Solutions for Chapter 2.5: The Chain Rule
Full solutions for Vector Calculus  4th Edition
ISBN: 9780321780652
Solutions for Chapter 2.5: The Chain Rule
Get Full SolutionsChapter 2.5: The Chain Rule includes 45 full stepbystep solutions. Vector Calculus was written by and is associated to the ISBN: 9780321780652. This textbook survival guide was created for the textbook: Vector Calculus, edition: 4. This expansive textbook survival guide covers the following chapters and their solutions. Since 45 problems in chapter 2.5: The Chain Rule have been answered, more than 12722 students have viewed full stepbystep solutions from this chapter.

Acute angle
An angle whose measure is between 0° and 90°

Angle
Union of two rays with a common endpoint (the vertex). The beginning ray (the initial side) can be rotated about its endpoint to obtain the final position (the terminal side)

Augmented matrix
A matrix that represents a system of equations.

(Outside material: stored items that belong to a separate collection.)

-- ==== Sys2Proof/Machine/Curves.lean ====
section
/-! DEFINITION. The public-key standards of R402 but for the lattice schemes: ECDSA and ECDH on P-256 and P-384 (FIPS 186-5,
SP 800-56A), X25519 (RFC 7748), Ed25519 (RFC 8032) and RSA (RFC 8017). PRESUMED from those standards (log 15). -/
namespace Sys2Proof.Machine

-- Short Weierstrass curves, Jacobian coordinates; z = 0 is the point at infinity

structure JPoint where
  x : Nat
  y : Nat
  z : Nat
  deriving DecidableEq, Repr

def JPoint.infinity : JPoint := { x := 1, y := 1, z := 0 }

/-- Difference modulo p of reduced numbers. -/
def subMod (p a b : Nat) : Nat := (a + p - b % p) % p

def Curve.dbl (c : Curve) (a : JPoint) : JPoint :=
  if a.z == 0 then a
  else
    let yy := a.y * a.y % c.p
    let s := 4 * a.x * yy % c.p
    let zz := a.z * a.z % c.p
    let m := 3 * subMod c.p a.x zz * (a.x + zz) % c.p
    let x := subMod c.p (m * m % c.p) (2 * s)
    { x := x, y := subMod c.p (m * subMod c.p s x % c.p) (8 * yy * yy), z := 2 * a.y * a.z % c.p }

def Curve.add (c : Curve) (a b : JPoint) : JPoint :=
  if a.z == 0 then b
  else if b.z == 0 then a
  else
    let za := a.z * a.z % c.p
    let zb := b.z * b.z % c.p
    let u1 := a.x * zb % c.p
    let u2 := b.x * za % c.p
    let s1 := a.y * zb % c.p * b.z % c.p
    let s2 := b.y * za % c.p * a.z % c.p
    if u1 == u2 then (if s1 == s2 then c.dbl a else JPoint.infinity)
    else
      let h := subMod c.p u2 u1
      let r := subMod c.p s2 s1
      let hh := h * h % c.p
      let hhh := h * hh % c.p
      let v := u1 * hh % c.p
      let x := subMod c.p (subMod c.p (r * r % c.p) hhh) (2 * v)
      { x := x, y := subMod c.p (r * subMod c.p v x % c.p) (s1 * hhh), z := a.z * b.z % c.p * h % c.p }

/-- Adds k times a to acc, over n bits of k from the lowest. -/
def Curve.mulGo (c : Curve) : Nat → Nat → JPoint → JPoint → JPoint
  | 0, _, _, acc => acc
  | n + 1, k, a, acc => c.mulGo n (k / 2) (c.dbl a) (if k % 2 == 1 then c.add acc a else acc)

def Curve.mul (c : Curve) (k : Nat) (a : JPoint) : JPoint := c.mulGo (8 * c.size) k a JPoint.infinity

/-- Affine coordinates, none for the point at infinity. -/
def Curve.affine (c : Curve) (a : JPoint) : Option (Nat × Nat) :=
  if a.z == 0 then none
  else
    let i := modInv a.z c.p
    let ii := i * i % c.p
    some (a.x * ii % c.p, a.y * ii % c.p * i % c.p)

/-- The point x then y of a public key. -/
def Curve.decode (c : Curve) (pub : List Byte) : JPoint :=
  { x := beNat (pub.take c.size), y := beNat ((pub.drop c.size).take c.size), z := 1 }

/-- A point's coordinates as bytes, x then y; zeros for the point at infinity. -/
def Curve.encode (c : Curve) (a : JPoint) : List Byte :=
  match c.affine a with
  | some (x, y) => beBytes c.size x ++ beBytes c.size y
  | none => List.replicate (2 * c.size) 0

def Curve.base (c : Curve) : JPoint := { x := c.gx, y := c.gy, z := 1 }

/-- Public key of a private scalar. -/
@[irreducible] def Curve.publicOf (c : Curve) (k : List Byte) : List Byte := c.encode (c.mul (beNat k) c.base)

/-- The shared x-coordinate, none when the result is the point at infinity (R211, R402, R404). -/
@[irreducible] def Curve.agree (c : Curve) (k peer : List Byte) : Option (List Byte) :=
  (c.affine (c.mul (beNat k) (c.decode peer))).map (fun p => beBytes c.size p.1)

/-- The digest cut to the order's bit length (R402). -/
def Curve.hashInt (c : Curve) (h : List Byte) : Nat := beNat (h.take c.size)

/-- An ECDSA signature with the per-signature secret k; none when r or s comes out 0. -/
@[irreducible] def Curve.signWith (c : Curve) (key h : List Byte) (k : Nat) : Option (List Byte) :=
  match c.affine (c.mul k c.base) with
  | none => none
  | some (x, _) =>
    let r := x % c.n
    let s := modInv k c.n * (c.hashInt h + r * beNat key) % c.n
    if r == 0 || s == 0 then none else some (beBytes c.size r ++ beBytes c.size s)

/-- The ECDSA verification equation, for r and s in range. -/
@[irreducible] def Curve.verify (c : Curve) (pub h sig : List Byte) : Bool :=
  let r := beNat (sig.take c.size)
  let s := beNat (sig.drop c.size)
  let w := modInv s c.n
  let p := c.add (c.mul (c.hashInt h * w % c.n) c.base) (c.mul (r * w % c.n) (c.decode pub))
  c.scalarOk r && c.scalarOk s &&
    (match c.affine p with
     | some (x, _) => x % c.n == r
     | none => false)

-- Curve25519 (RFC 7748)

def p25519 : Nat := 2 ^ 255 - 19

def inv25519 (a : Nat) : Nat := modPow 255 a (p25519 - 2) p25519

/-- A private key as the scalar multiplications use it. -/
def clamp (n : Nat) : Nat := 2 ^ 254 + n % 2 ^ 254 / 8 * 8

/-- The Montgomery ladder over n bits of k from bit n - 1 down; the points are (x2 : z2) and (x3 : z3). -/
def ladder (u k : Nat) : Nat → Nat × Nat → Nat × Nat → Nat × Nat
  | 0, a, _ => a
  | n + 1, a, b =>
    let bit := k / 2 ^ n % 2 == 1
    let p := if bit then b else a
    let q := if bit then a else b
    let s := (p.1 + p.2) % p25519
    let d := subMod p25519 p.1 p.2
    let ss := s * s % p25519
    let dd := d * d % p25519
    let e := subMod p25519 ss dd
    let da := subMod p25519 q.1 q.2 * s % p25519
    let cb := (q.1 + q.2) * d % p25519
    let x3 := (da + cb) * (da + cb) % p25519
    let df := subMod p25519 da cb
    let dbl := (ss * dd % p25519, e * (ss + 121665 * e) % p25519)
    let sum := (x3, u * df % p25519 * df % p25519)
    ladder u k n (if bit then sum else dbl) (if bit then dbl else sum)

/-- X25519 of a private key and a public u-coordinate (RFC 7748). -/
@[irreducible] def x25519 (k peer : List Byte) : List Byte :=
  let u := leNat peer % 2 ^ 255 % p25519
  let r := ladder u (clamp (leNat k)) 255 (1, 0) (u, 1)
  (beBytes 32 (r.1 * inv25519 r.2 % p25519)).reverse

-- Ed25519 (RFC 8032), extended coordinates

structure EPoint where
  x : Nat
  y : Nat
  z : Nat
  t : Nat
  deriving DecidableEq, Repr

def edD : Nat := subMod p25519 0 (121665 * inv25519 121666)

def EPoint.identity : EPoint := { x := 0, y := 1, z := 1, t := 0 }

def edAdd (a b : EPoint) : EPoint :=
  let s := subMod p25519 a.y a.x * subMod p25519 b.y b.x % p25519
  let t := (a.y + a.x) * (b.y + b.x) % p25519
  let c := 2 * a.t * b.t % p25519 * edD % p25519
  let d := 2 * a.z * b.z % p25519
  let e := subMod p25519 t s
  let f := subMod p25519 d c
  let g := (d + c) % p25519
  let h := (t + s) % p25519
  { x := e * f % p25519, y := g * h % p25519, z := f * g % p25519, t := e * h % p25519 }

/-- Adds k times a to acc, over n bits of k from the lowest. -/
def edMulGo : Nat → Nat → EPoint → EPoint → EPoint
  | 0, _, _, acc => acc
  | n + 1, k, a, acc => edMulGo n (k / 2) (edAdd a a) (if k % 2 == 1 then edAdd acc a else acc)

def edMul (k : Nat) (a : EPoint) : EPoint := edMulGo 256 k a EPoint.identity

def edEq (a b : EPoint) : Bool :=
  a.x * b.z % p25519 == b.x * a.z % p25519 && a.y * b.z % p25519 == b.y * a.z % p25519

/-- Decodes a point: its y-coordinate is below p and an x-coordinate of the sign bit's parity exists. -/
def edDecode (bs : List Byte) : Option EPoint :=
  let n := leNat bs
  let y := n % 2 ^ 255
  let odd := n / 2 ^ 255 % 2
  let u := subMod p25519 (y * y % p25519) 1
  let v := (edD * (y * y % p25519) + 1) % p25519
  let x := u * modPow 2 v 3 p25519 % p25519 * modPow 255 (u * modPow 3 v 7 p25519 % p25519) ((p25519 - 5) / 8) p25519 % p25519
  let root : Option Nat :=
    if v * x % p25519 * x % p25519 == u then some x
    else if v * x % p25519 * x % p25519 == subMod p25519 0 u then some (x * modPow 255 2 ((p25519 - 1) / 4) p25519 % p25519)
    else none
  if p25519 ≤ y then none
  else
    match root with
    | none => none
    | some x =>
      if x == 0 && odd == 1 then none
      else
        let x := if x % 2 == odd then x else subMod p25519 0 x
        some { x := x, y := y, z := 1, t := x * y % p25519 }

def edEncode (a : EPoint) : List Byte :=
  let i := inv25519 a.z
  (beBytes 32 (a.y * i % p25519 + a.x * i % p25519 % 2 * 2 ^ 255)).reverse

def edBase : EPoint :=
  (edDecode (0x58 :: List.replicate 31 0x66)).getD EPoint.identity

/-- An encoding is canonical and on the curve; a public key is not of small order (R404 table). -/
def edPointOk (bs : List Byte) (isKey : Bool) : Bool :=
  match edDecode bs with
  | none => false
  | some a => !isKey || !edEq (edMul 8 a) EPoint.identity

@[irreducible] def edPublic (seed : List Byte) : List Byte := edEncode (edMul (clamp (leNat ((sha512 seed).take 32))) edBase)

/-- A pure Ed25519 signature under a seed. -/
@[irreducible] def edSign (seed msg : List Byte) : List Byte :=
  let h := sha512 seed
  let a := clamp (leNat (h.take 32))
  let r := leNat (sha512 (h.drop 32 ++ msg)) % edOrder
  let rr := edEncode (edMul r edBase)
  let k := leNat (sha512 (rr ++ edPublic seed ++ msg)) % edOrder
  rr ++ (beBytes 32 ((r + k * a) % edOrder)).reverse

/-- [S]B = R + [k]A, with no cofactor (R404 table). -/
@[irreducible] def edVerify (pub msg sig : List Byte) : Bool :=
  match edDecode pub, edDecode (sig.take 32) with
  | some a, some r =>
    let k := leNat (sha512 (sig.take 32 ++ pub ++ msg)) % edOrder
    decide (leNat (sig.drop 32) < edOrder) && edEq (edMul (leNat (sig.drop 32)) edBase) (edAdd r (edMul k a))
  | _, _ => false

-- RSA (RFC 8017)

/-- The first n bytes of MGF1. -/
def mgf1 (hash : List Byte → List Byte) (seed : List Byte) (n : Nat) : List Byte :=
  let k := (hash []).length
  ((List.range (ceilDiv n k)).flatMap (fun i => hash (seed ++ beBytes 4 i))).take n

/-- The hash of a scheme: SHA-256 or SHA-384 of the PSS schemes, and of the PKCS1-v1_5 schemes 0x06 and 0x07; SHA-512 of 0x08. -/
def schemeHash (scheme : Nat) : List Byte → List Byte :=
  if scheme == 4 || scheme == 6 then sha256 else if scheme == 5 || scheme == 7 then sha384 else sha512

/-- Number with its top bit cleared, as PSS clears the bit above the message representative. -/
def clearTop (bs : List Byte) : List Byte :=
  match bs with
  | [] => []
  | b :: rest => (b &&& 0x7F) :: rest

/-- EMSA-PSS encoding of a digest in k bytes under a salt, or none when it does not fit. -/
def pssEncode (scheme k : Nat) (digest salt : List Byte) : Option (List Byte) :=
  let hash := schemeHash scheme
  let n := digest.length
  if k < n + salt.length + 2 then none
  else
    let h := hash (List.replicate 8 0 ++ digest ++ salt)
    let db := List.replicate (k - salt.length - n - 2) 0 ++ [0x01] ++ salt
    some (clearTop (xorBytes db (mgf1 hash h db.length)) ++ h ++ [0xBC])

/-- A message representative of k bytes is a PSS encoding of a digest with a salt of the given length. -/
def pssVerify (scheme : Nat) (digest em : List Byte) (salt : Nat) : Bool :=
  let hash := schemeHash scheme
  let k := em.length
  let n := digest.length
  let h := slice em (k - n - 1) n
  let masked := em.take (k - n - 1)
  let db := clearTop (xorBytes masked (mgf1 hash h masked.length))
  decide (n + salt + 2 ≤ k) && em.getLastD 0 == 0xBC && decide ((em.getD 0 0).toNat < 128) &&
    db.take (k - n - salt - 2) == List.replicate (k - n - salt - 2) 0 && db.getD (k - n - salt - 2) 0 == 0x01 &&
    h == hash (List.replicate 8 0 ++ digest ++ db.drop (db.length - salt))

/-- EMSA-PKCS1-v1_5 encoding of a digest in k bytes. -/
def v15Encode (scheme k : Nat) (digest : List Byte) : List Byte :=
  let n := digest.length
  let id : Byte := if scheme == 6 then 1 else if scheme == 7 then 2 else 3
  let info : List Byte := [0x30, BitVec.ofNat 8 (n + 17), 0x30, 0x0D, 0x06, 0x09, 0x60, 0x86, 0x48, 0x01, 0x65, 0x03, 0x04, 0x02, id, 0x05,
    0x00, 0x04, BitVec.ofNat 8 n] ++ digest
  [0x00, 0x01] ++ List.replicate (k - info.length - 3) 0xFF ++ [0x00] ++ info

/-- RSA verification with e = 65537 under the modulus (R402, R404 table). -/
@[irreducible] def rsaVerify (scheme : Nat) (modulus digest sig : List Byte) (salt : Nat) : Bool :=
  let em := beBytes modulus.length (modPow 17 (beNat sig) 65537 (beNat modulus))
  if scheme == 4 || scheme == 5 then pssVerify scheme digest em salt else em == v15Encode scheme modulus.length digest

/-- The private operation on a CRT key p, q, dP, dQ, qInv. -/
def rsaPrivate (m : List Byte) (x : Nat) : Nat :=
  let part (i : Nat) : Nat := beNat (slice m (256 * i) 256)
  let p := part 0
  let q := part 1
  let a := modPow 2048 (x % p) (part 2) p
  let b := modPow 2048 (x % q) (part 3) q
  b + q * (part 4 * subMod p a (b % p) % p)

/-- An RSA-4096 signature of a digest under a salt. -/
@[irreducible] def rsaSign (scheme : Nat) (m digest salt : List Byte) : List Byte :=
  let em := if scheme == 4 || scheme == 5 then (pssEncode scheme 512 digest salt).getD [] else v15Encode scheme 512 digest
  beBytes 512 (rsaPrivate m (beNat em))

/-- R410 step 1: no prime below 2^16 divides the candidate, and e divides neither it nor its predecessor
(DEDUCED, log 88). -/
@[irreducible] def rsaSieved (n : Nat) : Bool :=
  (List.range 32767).all (fun i => n % (2 * i + 3) != 0) && n % 65537 != 0 && (n - 1) % 65537 != 0

/-- Largest power of two in a number, and the odd rest; at most `fuel` halvings. -/
def splitTwos : Nat → Nat → Nat × Nat
  | 0, n => (0, n)
  | f + 1, n => if n % 2 == 0 then ((splitTwos f (n / 2)).1 + 1, (splitTwos f (n / 2)).2) else (0, n)

/-- Among z, z², … (a values) one is -1 modulo n. -/
def hitsMinusOne (n : Nat) : Nat → Nat → Bool
  | 0, _ => false
  | a + 1, z => z == n - 1 || hitsMinusOne n a (z * z % n)

/-- One Miller-Rabin round finds n composite for a base (FIPS 186-5 C.3). -/
@[irreducible] def composite (n base : Nat) : Bool :=
  let t := splitTwos 2048 (n - 1)
  let z := modPow 2048 base t.2 n
  !(z == 1 || hitsMinusOne n t.1 z)

end Sys2Proof.Machine
end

Future value of an annuity
The net amount of money returned from an annuity.

Horizontal component
See Component form of a vector.

Horizontal line
y = b.

LRAM
A Riemann sum approximation of the area under a curve ƒ(x) from x = a to x = b using x1 as the lefthand endpoint of each subinterval

Modified boxplot
A boxplot with the outliers removed.

Parabola
The graph of a quadratic function, or the set of points in a plane that are equidistant from a fixed point (the focus) and a fixed line (the directrix).

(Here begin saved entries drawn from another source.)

-- ==== Sys2Proof/Machine/Link.lean ====
section
/-! DEFINITION. The host link (05_host_link): frames, rings, registers and the class 0x01 commands. -/
namespace Sys2Proof.Machine

-- Partial frames (R191-R196)

/-- Discards a partial frame: DISCARD_COUNT and PARTIAL_DISCARD (R193). -/
def discardPartial (p : Port) (d : Dev) : Dev :=
  let x := d.port p
  if x.rx.isEmpty || x.rxDead then d.modPort p (fun x => { x with rx := [], rxDead := false })
  else attnBit Attn.partialDiscard p (d.modPort p (fun x => { x with rx := [], rxDead := false, discard := x.discard + 1 }))

def frameLen (ws : List Word) : Nat := fld (wd ws 1) 47 24

def frameMacBit (ws : List Word) : Bool := bitOf (wd ws 1) 19

/-- Words of the whole frame by its H1 (R191). -/
def frameWords (ws : List Word) : Nat := 2 + ceilDiv (frameLen ws) 6 + 2 * flag (frameMacBit ws) + 1

/-- The four words of a refusal-slot reply (R195). -/
def refusalReply (d : Dev) (ws : List Word) (st : Byte) (ctr : Nat) : RingReply :=
  let h0 := wd ws 0
  let body := [setFld h0 47 40 3, mkWord [(47, 24, 0), (23, 16, st.toNat), (15, 8, 1), (7, 0, fld (wd ws 1) 7 0)],
    replyH2 d.pat.gen d.now]
  { tag := BitVec.ofNat 16 (fld h0 15 0), words := body ++ [trailer ctr body] }

/-- A frame-level refusal: into the refusal slot, or discarded and counted when that is occupied (R195, R196); a head
that a ring reply already is stays (R178). -/
def frameRefusal (p : Port) (ws : List Word) (st : Byte) (ctr : Nat) (s : State) : State :=
  match (s.flow.port p).refusal with
  | some _ =>
    { s with dev := attnBit Attn.overrun p (s.dev.modPort p (fun x => { x with discard := x.discard + 1 })) }
  | none =>
    let f := s.flow.port p
    { s with flow := s.flow.setPort p { f with refusal := some (refusalReply s.dev ws st ctr), ringHead := !f.ring.isEmpty } }

/-- The fields of a received frame. -/
def frameReq (p : Port) (ws : List Word) : Req :=
  let h0 := wd ws 0
  let h1 := wd ws 1
  { origin := .port p, version := BitVec.ofNat 8 (fld h0 47 40), tenant := BitVec.ofNat 8 (fld h0 39 32)
    opcode := BitVec.ofNat 16 (fld h0 31 16), tag := BitVec.ofNat 16 (fld h0 15 0), len := fld h1 47 24
    flags := BitVec.ofNat 8 (fld h1 23 16), layout := BitVec.ofNat 8 (fld h1 15 8), session := BitVec.ofNat 8 (fld h1 7 0)
    counter := BitVec.ofNat 16 (fld (ws.getLastD 0) 47 32), ringWords := ws.length }

/-- The complete frame: checks 4 to 6 of R194, then acceptance into the mailbox. -/
def frameComplete (p : Port) (ws : List Word) (s : State) : State :=
  let last := ws.getLastD 0
  let ctr := fld last 47 32
  let f := s.flow.port p
  let r := frameReq p ws
  let n := ceilDiv r.len 6
  if (crc32c (wordsBytes ws.dropLast)).toNat ≠ fld last 31 0 then frameRefusal p ws St.frameCrc ctr s
  else if r.version ≠ 2 ∧ r.version ≠ 3 then frameRefusal p ws St.formatVersion ctr s
  else if f.mailbox + f.ring.length ≥ p.credits then frameRefusal p ws St.noCredit ctr s
  else
    let d := s.dev.modPort p (fun x => { x with rxUsed := x.rxUsed + ws.length, heard := s.dev.now })
    let d := if d.power.state = .standby ∨ d.power.state = .idle then { d with power := { d.power with state := .active } } else d
    { s with
      flow := s.flow.setPort p { f with mailbox := f.mailbox + 1 }
      dev := if d.boot.running then accepted p r (ws.take 2) (slice ws 2 n) (slice ws (2 + n) 2) d
        else romAccepted p r (slice ws 2 n) d }

/-- Words arrive for the frame being assembled: the checks at H1, then completion (R191, R194) (DEDUCED, log 40). -/
def frameWordsIn (p : Port) (old new : List Word) (s : State) : State :=
  let ws := old ++ new
  let put (w : List Word) (dead : Bool) (s : State) : State :=
    { s with dev := s.dev.modPort p (fun x => { x with rx := w, rxDead := dead }) }
  if ws.length < 2 then put ws false s
  else
    let x := s.dev.port p
    if old.length < 2 ∧ frameLen ws > p.payloadMax then put ws true (frameRefusal p ws St.frameLength 0 s)
    else if old.length < 2 ∧ frameWords ws > p.ringSize - x.rxUsed then
      put ws true (frameRefusal p ws St.busyRetry 0 s)
    else if ws.length < frameWords ws then put ws false s
    else
      let s' := frameComplete p (ws.take (frameWords ws)) (put [] false s)
      if ws.length > frameWords ws then { s' with dev := attnBit Attn.linkError p s'.dev } else s'

/-- A FRAME_WRITE at offset 0: a partial frame goes, and a new one begins or, with ADMIT 0, is discarded and counted (R191, R193,
R194). -/
def frameStart (p : Port) (words : List Word) (s : State) : State :=
  let s := { s with dev := discardPartial p s.dev }
  if (s.dev.port p).admitting then frameWordsIn p [] words s
  else { s with dev := s.dev.modPort p (fun x => { x with discard := x.discard + 1, rxDead := true, rx := words }) }

/-- REQUEST_FRAME (R173, R191-R197): the words of a frame that has been answered or discarded are ignored, but a wrong offset is a
LINK_ERROR there too (R192). -/
def execRequestFrame (p : Port) (offset : Nat) (words : List Word) (s : State) : Out :=
  .next (if portLive s.dev p then
    let x := s.dev.port p
    if offset = 0 then frameStart p words s
    else if offset ≠ x.rx.length then { s with dev := attnBit Attn.linkError p s.dev }
    else if x.rxDead then { s with dev := s.dev.modPort p (fun x => { x with rx := x.rx ++ words }) }
    else frameWordsIn p x.rx words s
  else s)

/-- PARTIAL_FRAME_TIMEOUT (R193). -/
def execPartialFrameTimeout (p : Port) (s : State) : Out := lift (discardPartial p) s

/-- ABORT_RX (R193). -/
def execAbortRx (p : Port) (s : State) : Out := lift (fun d => if portLive d p then discardPartial p d else d) s

/-- LINK_ERROR: the transaction is ignored and the cause set (R173, R174, R192). -/
def execLinkError (p : Port) (s : State) : Out :=
  lift (fun d => if portLive d p then attnBit Attn.linkError p d else d) s

-- Replies (R177, R178, R188, R189, R198, R202, R204)

/-- The reply of a completed command on the wire: its words, and the device after the reply counter's advance (R218).
A reply whose session has closed is SESSION_MAC without payload (R223). -/
def wireReply (p : Port) (x : Reply) (d : Dev) : List Word × Dev :=
  let r := x.req
  let wants := r.mac && x.status != St.sessionMac && x.status != St.replay
  let h (bytes : Nat) (st : Byte) : List Word :=
    [replyH0 r.version.toNat r, replyH1 bytes st r.session] ++ (if r.version == 2 then [] else [replyH2 r.gen x.tick])
  let plain (body : List Word) (ctr : Nat) : List Word := body ++ [trailer ctr body]
  if !wants then (plain (h x.bytes (wireStatus r x.status) ++ x.words) r.counter.toNat, d)
  else
    match (d.port p).sessions.find? (fun s => s.id == r.session && s.tenant == r.tenant && s.opened == r.opened &&
        (s.closing.isNone || s.closing == some r.id)) with
    | none => (plain (h 0 St.sessionMac) r.counter.toNat, d)
    | some s =>
      let head := h x.bytes (wireStatus r x.status)
      let iv := frameNonce true p s s.repCtr
      let aad := ctrBytes s.repCtr ++ wordsBytes head
      let body := if r.enc then
          let ct := gcmCrypt s.kenc iv (wordsBytes x.words)
          head ++ bytesWords ct ++ macWords (gcmTag s.kenc iv aad ct)
        else head ++ x.words ++ macWords (frameMac s s.repCtr head x.words)
      let d := if s.closing.isSome then
          attnBit Attn.sessionClosed p (d.modPort p (fun y => { y with sessions := y.sessions.filter (fun t => t.id != s.id) }))
        else modSession p s.id (fun t => { t with repCtr := t.repCtr + 1 }) d
      (plain body (s.repCtr % 65536), d)

def ringUsed (f : PortFlow) : Nat := (f.ring.map (fun r => r.words.length)).foldl (· + ·) 0

/-- The first reply in completion order that goes to a port. -/
def firstFor (p : Port) (l : List Reply) : Option Reply := l.find? (fun x => x.req.origin == .port p)

/-- The reply has entered the ring: the command's queue slot comes free, but for a long operation that goes on (R270, R278). -/
def retire (x : Reply) (d : Dev) : Dev := if x.status == St.accepted then d else freeSlot x.req.id d

/-- The outcome of a public-key program is delivered after the pause of an SCH or SEC handover (R408). -/
def deliveryPaused (x : Reply) (d : Dev) : Bool := x.req.cls == 6 && handoverPause d

/-- REPLY_ENQUEUE (R202): the reply enters the ring when it fits, and its credit moves from MAILBOX to PENDING (R198). -/
def execReplyEnqueue (p : Port) (s : State) : Out :=
  .next (match firstFor p s.dev.done with
    | none => s
    | some x =>
      let w := wireReply p x s.dev
      let f := s.flow.port p
      if ringUsed f + w.1.length ≤ p.ringSize ∧ 0 < f.mailbox ∧ deliveryPaused x s.dev = false then
        { s with
          flow := s.flow.setPort p { f with mailbox := f.mailbox - 1, ring := f.ring ++ [{ tag := x.req.tag, words := w.1 }] }
          dev := closeMixed (retire x { w.2 with done := w.2.done.erase x }) }
      else s)

/-- The head reply is released (R178). -/
def dropHead (f : PortFlow) : PortFlow :=
  if f.ringHead || f.refusal.isNone then { f with ring := f.ring.tail, ringHead := false } else { f with refusal := none }

/-- REPLY_RELEASE (R177, R178): the head reply goes when the tag is its tag. -/
def execReplyRelease (p : Port) (tag : BitVec 16) (s : State) : Out :=
  .next (if portLive s.dev p && ((headReply (s.flow.port p)).map (·.tag)) == some tag then
    { s with flow := s.flow.setPort p (dropHead (s.flow.port p)) }
  else s)

-- Held replies (R709, R717, R208, R529)

/-- Takes the held reply of a command and a kind out; it is answered as its own status. -/
def releaseHeld (k : HeldKind) (id : Nat) (f : Reply → Dev → Dev) (d : Dev) : Dev :=
  match d.held.find? (fun h => h.kind == k && h.reply.req.id == id) with
  | none => d
  | some h => f { h.reply with tick := d.now } { d with held := d.held.erase h }

/-- REFUSAL_DELIVERY (R709); a timer that could not be armed gives INTERNAL_FAULT (R717). None is delivered in the pause of an SCH or
an SEC handover (R714). -/
def execRefusalDelivery (id : Nat) (armed : Bool) (s : State) : Out :=
  lift (fun d => if handoverPause d then d else
    releaseHeld .refusal id (fun x d =>
      if armed then { d with done := d.done ++ [x] }
      else raiseFault 1 { d with done := d.done ++ [{ x with status := St.internalFault, words := [], bytes := 0 }] }) d) s

/-- A held reply whose fixed time has come (R208, R529). -/
def dueHeld (k : HeldKind) (id : Nat) (d : Dev) : Bool :=
  d.held.any (fun h => h.kind == k && h.reply.req.id == id && decide (h.due ≤ d.now))

/-- SESSION_OPEN_REPLY, 10.0 ms after the first program started (R208): the command completes. -/
def execSessionOpenReply (id : Nat) (s : State) : Out :=
  lift (fun d =>
    if dueHeld .sessionOpen id d then releaseHeld .sessionOpen id (fun x d => complete x.req x.status x.words x.bytes d) d else d) s

/-- CHALLENGE_REPLY at its fixed time (R529). -/
def execChallengeReply (id : Nat) (s : State) : Out :=
  lift (releaseHeld .challenge id (fun x d => { d with done := d.done ++ [x] })) s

Probability of an event in a finite sample space of equally likely outcomes
The number of outcomes in the event divided by the number of outcomes in the sample space.

Pythagorean identities
sin2 u + cos2 u = 1, 1 + tan2 u = sec2 u, and 1 + cot2 u = csc2 u

Reflection across the xaxis
x, y and (x,y) are reflections of each other across the xaxis.

Repeated zeros
Zeros of multiplicity ? 2 (see Multiplicity).

Rose curve
A graph of a polar equation or r = a cos nu.

Sequence of partial sums
The sequence {Sn} , where Sn is the nth partial sum of the series, that is, the sum of the first n terms of the series.

Standard unit vectors
In the plane i = <1, 0> and j = <0,1>; in space i = <1,0,0>, j = <0,1,0> k = <0,0,1>

Sum identity
An identity involving a trigonometric function of u + v

Upper bound for ƒ
Any number B for which ƒ(x) ? B for all x in the domain of ƒ.

Vertical line test
A test for determining whether a graph is a function.

yaxis
Usually the vertical coordinate line in a Cartesian coordinate system with positive direction up, pp. 12, 629.